# Jaeger Lecoultre Military Pocket Watch



## mjolnir

I never really post in the Pocket Watch section much which is a shame really because as I have seen there are some beautiful pieces around.

I thought I would show a couple of pictures of my only pocket watch. It's a JLC WW2 Military pocket watch that I bought around 7 years ago (doesn't seem like that long ago).

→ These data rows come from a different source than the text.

theorem asks_of_writer_eq {s t : State} (h : t.writer = s.writer) : Asks s t :=
  asks_of_writer [] (by simp [h])

theorem asks_trans {s u t : State} (hsu : Asks s u) (hut : Asks u t) : Asks s t :=
  ⟨hut.1.trans hsu.1, hsu.2.trans hut.2⟩

theorem asks_ask (m : Mirror) (s : State) : Asks s (ask m s) := by
  by_cases hm : Job.mirror m ∈ s.writer.queue
  · exact asks_of_writer_eq (by simp [ask_writer, hm])
  · exact asks_of_writer [.mirror m] (by simp [ask_writer, hm])

theorem asks_rewriteMirror (m : Mirror) (s : State) : Asks s (rewriteMirror m s) := by
  unfold rewriteMirror
  split
  · exact asks_ask m s
  · exact asks_of_writer_eq rfl

theorem asks_rewriteAll (ms : List Mirror) (s : State) : Asks s (rewriteAll ms s) := by
  induction ms generalizing s with
  | nil => exact asks_of_writer_eq rfl
  | cons m ms ih => exact asks_trans (asks_rewriteMirror m s) (ih (rewriteMirror m s))

theorem asks_settle (s u : State) : Asks u (settle s u) := by
  obtain ⟨ns, h⟩ := settle_writer s u
  exact asks_of_writer _ h

/-- An event asks for its record's write-out at most. -/
theorem asks_append (k : EventKind) (subject d1 d2 : Word) (s : State) : Asks s (append k subject d1 d2 s) := by
  unfold append
  rcases appendAt_cases k subject s.time.now s.time.state d1 d2 s with ⟨-, h⟩ | ⟨-, -, h, -⟩ | ⟨-, -, -, h⟩
  · exact asks_of_writer_eq (by rw [h])
  · exact asks_of_writer_eq h
  · exact asks_of_writer _ h

/-! ### Fields that stand -/

theorem same_trans {s u t : State} {p : Part} (hsu : Part.same s u p) (hut : Part.same u t p) : Part.same s t p := by
  cases p
  all_goals exact Eq.trans hut hsu

theorem only_trans {ps qs : List Part} {s u t : State} (hsu : Only ps s u) (hut : Only qs u t) (hqs : qs ⊆ ps) :
    Only ps s t :=
  ⟨hut.1.trans hsu.1, fun p hp => same_trans (hsu.2 p hp) (hut.2 p fun hq => hp (hqs hq))⟩

theorem only_mono {ps qs : List Part} {s t : State} (h : Only ps s t) (hps : ps ⊆ qs) : Only qs s t :=
  ⟨h.1, fun p hp => h.2 p fun hq => hp (hps hq)⟩

theorem only_granting (g : Requester) (s : State) : Only [.bus] s (granting g s) := by
  refine ⟨rfl, fun p hp => ?_⟩
  cases p
  case bus => exact absurd (List.mem_singleton_self _) hp
  all_goals rfl

theorem only_setStatus (i : Fin 26) (w : Word) (s : State) : Only [.notice] s (setStatus i w s) := by
  refine ⟨rfl, fun p hp => ?_⟩
  cases p
  case notice => exact absurd (List.mem_singleton_self _) hp
  all_goals rfl

theorem only_settle (s u : State) : Only [.writer] u (settle s u) := by
  refine ⟨by simp, fun p hp => ?_⟩
  cases p
  case writer => exact absurd (List.mem_singleton_self _) hp
  all_goals simp [Part.same]

theorem only_setPair (a b : Bool) (s : State) : Only [.track] s (setPair a b s) := by
  refine ⟨rfl, fun p hp => ?_⟩
  cases p
  case track => exact absurd (List.mem_singleton_self _) hp
  all_goals rfl

theorem only_append (k : EventKind) (subject d1 d2 : Word) (s : State) :
    Only [.writer, .notice] s (append k subject d1 d2 s) := by
  refine ⟨by simp, fun p hp => ?_⟩
  cases p
  case writer | notice => simp at hp
  all_goals simp [Part.same]

theorem only_writeSram (a : Nat) (w : Word) (u : State) : Only [.sram] u (writeSram a w u) := by
  refine ⟨rfl, fun p hp => ?_⟩
  cases p
  case sram => exact absurd (List.mem_singleton_self _) hp
  all_goals rfl

/-! ### One event (R180, R182) -/

/-- An event raises no flag but EVENT_DROPPED. -/
theorem raises_nothing_append (k : EventKind) (subject d1 d2 : Word) (s : State) :
    Raises [] s (append k subject d1 d2 s) := by
  intro n hn
  have hbit : (BitVec.ofNat 16 (2 ^ flagEventDropped)).getLsbD n = false := by
    rw [BitVec.getLsbD_ofNat, Nat.testBit_two_pow_of_ne (Ne.symm hn), Bool.and_false]
  rcases append_flags k subject d1 d2 s with h | h
  · rw [h]
    simp
  · rw [h, BitVec.getLsbD_or, hbit]
    simp

theorem logs_append (k : EventKind) (subject d1 d2 : Word) (s : State) :
    Logs k subject d1 d2 s (append k subject d1 d2 s) := by
  unfold Logs LogsAt append
  rcases appendAt_cases k subject s.time.now s.time.state d1 d2 s with
    ⟨hcfg, h⟩ | ⟨hcfg, hfull, -, hnotice⟩ | ⟨hcfg, hfull, hnotice, hwriter⟩
  · rw [if_pos hcfg, h]
    exact ⟨rfl, rfl, rfl⟩
  · rw [if_neg hcfg, if_pos hfull, hnotice]
    refine ⟨rfl, rfl, ?_⟩
    simp [flagEventDropped]
  · rw [if_neg hcfg, if_neg (by simp [hfull]), hnotice, hwriter]
    exact ⟨rfl, rfl, rfl, by simp⟩

theorem noticeKept_append (k : EventKind) (subject d1 d2 : Word) (s : State) :
    NoticeKept s (append k subject d1 d2 s) := by
  unfold NoticeKept NoticeFrame append
  rcases appendAt_cases k subject s.time.now s.time.state d1 d2 s with ⟨-, h⟩ | ⟨-, -, -, h⟩ | ⟨-, -, h, -⟩
  · rw [h]
    exact ⟨⟨rfl, rfl, rfl, rfl⟩, rfl⟩
  · rw [h]
    exact ⟨⟨rfl, rfl, rfl, rfl⟩, rfl⟩
  · rw [h]
    exact ⟨⟨rfl, rfl, rfl, rfl⟩, rfl⟩

theorem status_append (k : EventKind) (subject d1 d2 : Word) (s : State) :
    (append k subject d1 d2 s).notice.status = s.notice.status := (noticeKept_append k subject d1 d2 s).2

/-- What the Notice Unit shows of an operation that reports one event and raises no flag. -/
structure ReportsOne (k : EventKind) (subject d1 d2 : Word) (s t : State) : Prop where
  logs : Logs k subject d1 d2 s t
  raises : Raises [] s t
  frame : NoticeFrame s t

theorem reportsOne_append (k : EventKind) (subject d1 d2 : Word) (s : State) :
    ReportsOne k subject d1 d2 s (append k subject d1 d2 s) where
  logs := logs_append k subject d1 d2 s
  raises := raises_nothing_append k subject d1 d2 s
  frame := (noticeKept_append k subject d1 d2 s).1

/-- Work before the event that leaves the configuration, the time and the Notice Unit alone does not show in the report. -/
theorem ReportsOne.of_before {k : EventKind} {subject d1 d2 : Word} {s u t : State} (h : ReportsOne k subject d1 d2 u t)
    (hcfg : u.cfg = s.cfg) (htime : u.time = s.time) (hnotice : u.notice = s.notice) :
    ReportsOne k subject d1 d2 s t := by
  obtain ⟨hlogs, hraises, hframe⟩ := h
  refine ⟨?_, ?_, ?_⟩
  · unfold Logs LogsAt LogsNothing eventRingFull at hlogs ⊢
    rwa [hcfg, htime, hnotice] at hlogs
  · simpa only [Raises, hnotice] using hraises
  · simpa only [NoticeFrame, hnotice] using hframe

/-- Nor does work after the event that changes of the Notice Unit the statuses only and asks for write-outs. -/
theorem ReportsOne.of_after {k : EventKind} {subject d1 d2 : Word} {s u t : State} (h : ReportsOne k subject d1 d2 s u)
    (hnotice : t.notice = { u.notice with status := t.notice.status }) (hasks : Asks u t) :
    ReportsOne k subject d1 d2 s t := by
  obtain ⟨hlogs, hraises, hframe⟩ := h
  refine ⟨?_, ?_, ?_⟩
  · unfold Logs LogsAt LogsNothing at hlogs ⊢
    rw [hnotice]
    split
    · next hcfg => simpa only [if_pos hcfg] using hlogs
    · next hcfg =>
      rw [if_neg hcfg] at hlogs
      split
      · next hfull => simpa only [if_pos hfull] using hlogs
      · next hfull =>
        rw [if_neg hfull] at hlogs
        obtain ⟨hix, hlost, hflag, hjob⟩ := hlogs
        exact ⟨hix, hlost, hflag, hasks.2.subset hjob⟩
  · unfold Raises
    rw [hnotice]
    exact hraises
  · unfold NoticeFrame
    rw [hnotice]
    exact hframe

/-! ### A request answered (R91, R175) -/

theorem stores_writeSram (a : Nat) (w : Word) {s u : State} (hsram : u.sram = s.sram) :
    Stores a w s (writeSram a w u) := by
  rw [Stores, writeSram_own, hsram]
  refine ⟨rfl, fun b hlow hhigh => ?_⟩
  calc (s.sram.writeWord a w).readByte b
      = (s.sram.writeByte (2 * a) (loByte w)).readByte b := readByte_other _ _ _ _ hhigh
    _ = s.sram.readByte b := readByte_other _ _ _ _ hlow

/-- A request whose owner has acted, in the slot of the processor, and left status `w` for the request word: the word
written and the mirrors asked for, it is answered. -/
theorem answers_settle_writeSram {s u : State} (c : Settings) {i : Fin 26} {w : Word} {ps : List Part}
    (hsram : u.sram = s.sram) (hstatus : u.notice.status = s.notice.status.set i w)
    (hbus : u.bus = (granting .processor s).bus) (hframe : NoticeFrame s u)
    (honly : OnlyAsks (.sram :: .notice :: .bus :: ps) s u) :
    Answers c i w ps s (settle s (writeSram (c.page + 16 + i.val) w u)) := by
  have hwritten := only_trans honly.1 (only_writeSram (c.page + 16 + i.val) w u) (by simp)
  refine ⟨?_, ?_, ?_, ?_, only_trans hwritten (only_settle s _) (by simp), ?_⟩
  · simpa [Stores] using stores_writeSram (c.page + 16 + i.val) w hsram
  · simpa using hstatus
  · simpa using hbus
  · simpa [NoticeFrame] using hframe
  · exact asks_trans honly.2 (asks_settle s (writeSram (c.page + 16 + i.val) w u))

/-- A request of word `i` whose owner reports one event, and then shows status `w`: the event is reported and the request
answered. -/
theorem reports_and_answers {s v : State} (c : Settings) (i : Fin 26) (w : Word) {ps : List Part} {k : EventKind}
    {subject d1 d2 : Word} (hreport : ReportsOne k subject d1 d2 (granting .processor s) v)
    (hstatus : v.notice.status = s.notice.status) (hsram : v.sram = s.sram) (hbus : v.bus = (granting .processor s).bus)
    (honly : OnlyAsks (.notice :: ps) (granting .processor s) v) :
    ReportsOne k subject d1 d2 s (settle s (writeSram (c.page + 16 + i.val) w (setStatus i w v))) ∧
      Answers c i w ps s (settle s (writeSram (c.page + 16 + i.val) w (setStatus i w v))) := by
  have hreport := hreport.of_before (s := s) rfl rfl rfl
  obtain ⟨honlyv, hasksv⟩ := honly
  have hgranted : Only (.writer :: .sram :: .notice :: .bus :: ps) s (granting .processor s) :=
    only_mono (only_granting .processor s) (by simp)
  have hacted := only_trans hgranted honlyv (List.cons_subset_cons _
    (List.Subset.trans (List.cons_subset_cons _ (List.subset_cons_self _ ps)) (List.subset_cons_self _ _)))
  have hshown := only_trans hacted (only_setStatus i w v) (by simp)
  refine ⟨hreport.of_after (by simp) (asks_settle s (writeSram (c.page + 16 + i.val) w (setStatus i w v))),
    answers_settle_writeSram c hsram ?_ hbus hreport.frame ⟨hshown, hasksv⟩⟩
  rw [setStatus_own, hstatus]

end Sys2Proof.Reports
end

section
/-! Proofs about container tracking (02): an illegal transition of the encoder, and the ring refilled by LINE_RESET. -/
namespace Sys2Proof.ContainerTracking

open Sys2Proof Sys2Proof.Machine Sys2Proof.Claims Sys2Proof.Reports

I originally bought it when my girlfriend was going away to university. As part of her course she spent 6 months or so in Fresno State university, Florida. I wanted to keep track of the time over there so that I knew when she would be out of lessons and I could give her a ring. My phone bills were massive. Most people would have used a GMT/UTC... I carried another watch


















It's a 6E/50 which I am led to believe is a navigator/observers watch for the RAF. It has a few scuffs on it but you would expect to find them on a watch of this sort of age and there are some marks on the acrylic crystal which could be polished out with a little poywatch but I don't want to. It gives it a bit of character.

It uses the 467/2 movement which looks quite nice to my eyes even if it was designed to be functional and not pretty. I'm told it's a simple and rugged movement but with no antishock protection... as I found out when I dropped it and broke the balance staff. It was repaired and serviced by an old watch repairer called Tony who has retired now but sold me a solid silver chain to keep it on. He recommended attaching the other end to my testicles, He reckoned i'd be a lot more careful about dropping it then



























It has nice blued steel hands and the dials not in bad nick at all. I don't take it out much any more because i'm always wary of damaging it again. It's not a very expensive watch but I like it to be in one piece and working if I can help it


















Cheers Guys.


----------



## jasonm

Thats in super nice condition!

the movement is spotless









I love the way the seconds subdial is so big, the track and hand almost come up to the center pinion.....Very legible...


----------



## mjolnir

It's not bad is it









I've seen a few more of these with the lumed dial and the cathedral hands but only one other that looked like this. I'm amazed it's stayed in reasonable condition with me as the owner though.

I'd like to give it more use really... it's probably best if I dont.


----------



## Mikrolisk

A caliber "LeCoultre 17/19'''-467"










Really nice piece!!!

Andreas


----------